À un moment il a bien fallu constituer des rosters pour la première fois, comment convaincre des joueurs de rejoindre une organisation qui vient d'apparaître ?
À l'époque G2 n'avait pas d'histoire, alors j'ai utilisé la mienne à la place. L'industrie me connaissait, les joueurs avaient joué contre moi ou avaient au moins entendu parler de moi. Tout le monde savait que j'avais passé des années sur le circuit, que je connaissais les équipes de l'intérieur et que je savais de quoi les joueurs ont besoin pour réussir.
Plus important encore : ils savaient j'étais prêt à faire tous les efforts possibles pour gagner lorsque j'étais joueur et qu'il n'y avait aucune raison que ça ait changé maintenant que j'étais owner.
Par chance cette éthique nous a permis d'obtenir du succès très tôt dans notre histoire, et cette crédibilité qui n'émanait que de moi durant les premiers mois, elle émane maintenant de l'organisation. Aujourd'hui les meilleurs joueurs du monde demandent à faire partie de G2.
Est-ce que tu surveilles tes joueurs de très près ? Si un roster à un problème d'entente par exemple jusqu'à quel point tu attends avant d'intervenir ?

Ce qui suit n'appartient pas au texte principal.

-- ==== Sys2Proof/Machine/Operands.lean ====
section
/-! DEFINITION. The operand forms: immediates, implied registers, effective addresses, font addresses, decimal digits,
held keys. -/

namespace Sys2Proof.Machine

/-- `zext_16` of a byte (R16). -/
def zextByte (b : Byte) : Word := b.setWidth 16

/-- `zext_16(NNN)` (R73). -/
def zextNNN (nnn : BitVec 12) : Word := nnn.setWidth 16

/-- The register `VF` (R22). -/
def vf : Reg := 15

/-- The register that `NNN[11:8]` names, the `X` of `BXNN` (R14, R71). -/
def highNibbleReg (nnn : BitVec 12) : Reg := ⟨(nnn.extractLsb' 8 4).toNat, (nnn.extractLsb' 8 4).isLt⟩

/-- The operand of a shift: `V[X]`, or `V[Y]` in the alternative (R107, R109). -/
def shiftOperand (q : ShiftSource) (s : State) (x y : Reg) : Byte :=
  match q with
  | .vx => s.reg x
  | .vy => s.reg y

/-- The offset of `BNNN`: `V[0]`, or `V[X]` in the alternative (R134, R14). -/
def jumpOffset (q : JumpOffset) (s : State) (nnn : BitVec 12) : Byte :=
  match q with
  | .v0 => s.reg 0
  | .vx => s.reg (highNibbleReg nnn)

/-- `EA(k) = I + k`, computed exactly (R154, R68). -/
def effAddr (s : State) (k : Nat) : Nat := s.i.toNat + k

/-- The digit that `FX29` uses: the whole register, or its low nibble in the alternative (R151). -/
def fontDigit (q : FontMask) (b : Byte) : Byte :=
  match q with
  | .none => b
  | .lowNibble => b &&& 0x0F

/-- `(FONT_BASE + 5 * digit) mod 65536` (R151). -/
def fontAddr (s : State) (digit : Byte) : Word := s.fontBase + 5 * zextByte digit

/-- The decimal digits of a byte by offset: hundreds, tens, units (R153). -/
def bcdDigit (b : Byte) : Nat → Byte
  | 0 => BitVec.ofNat 8 (b.toNat / 100)
  | 1 => BitVec.ofNat 8 (b.toNat / 10 % 10)
  | _ => BitVec.ofNat 8 (b.toNat % 10)

/-- `V[k]` for the loop counter of a dump or load, `k` 0 to 15 (R156, R157). -/
def loopReg (k : Nat) : Reg := Fin.ofNat 16 k

/-- What a dump or load of `V0` to `VX` adds to `I` (R156, R157): nothing, or the alternatives of R14. -/
def indexStep (q : IndexStep) (x : Reg) : Word :=
  match q with
  | .none => 0
  | .x => BitVec.ofNat 16 x.val
  | .xPlus1 => BitVec.ofNat 16 (x.val + 1)

/-- The held key that `FX0A` takes, if any is held: the lowest-numbered, or the highest in the alternative (R192, U11). -/
def heldKey (q : KeyPick) (s : State) : Option Nat :=
  match q with
  | .levelLowest => (List.range Config.numKeys).find? s.keyDown
  | .levelHighest => (List.range Config.numKeys).reverse.find? s.keyDown

end Sys2Proof.Machine
end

Je donne autant de conseils que je peux et je suis prêt à guider les joueurs de G2 autant qu'il le faut mais je préfère attendre qu'ils me le demandent plus que de m'immiscer dans leurs affaires. Je fais attention à leur laisse autant d'espace que possible parce que dans le passé j'ai eu tendance à beaucoup trop micromanager et c'était une erreur.
Je sais qu'au début de l'interview je me suis décrit comme faisant tout, c'est la bonne attitude à avoir au début mais lorsque l'entreprise grossit c'est absolument crucial d'apprendre à déléguer. Une personne seule, peu importe sa capacité de travail, ne peut gérer une entreprise que jusqu'à une certaine taille, insister pour tout micromanager c'est condamner sa société à rester petite ou à échouer.
Les meilleurs managers du monde acceptent de donner du pouvoir à ceux qui travaillent pour eux parce que quelqu'un qui reçoit du pouvoir reçoit des responsabilités en même temps et c'est à ce moment-là que cette personne se développe et qu'elle devient le plus utile à l'équipe. Du coup je laisse à mes joueurs le pouvoir et la responsabilité de régler leurs problèmes, mais je suis toujours là s'ils ont besoin de moi.
Y a-t-il eu de véritables tensions entre vous et Fnatic lorsque Caps vous a rejoint ?
Il y a eu des tensions en effet, après j'ai pour règle de ne jamais me laisser énerver. Je refuse absolument d'être salé. Et si je craque et que je m'énerve sur les réseaux sociaux vous me verrez pas longtemps après en train de me moquer de moi-même. Il y a eu des accusations de poaching lors de l'arrivée de Caps mais je me suis pas laissé atteindre par ces accusations, parce que si je m'étais laissé agacer vous m'auriez vu me tourner en autodérision sur Twitter juste après.
... et Fnatic ?
Ils étaient salés (rires) très salés, ils ne sont pas comme nous, ils détestent que les choses ne se passent pas comme ils le veulent et ils le montrent. Je continue de penser que ce sont des gars supers, mais on est très différents.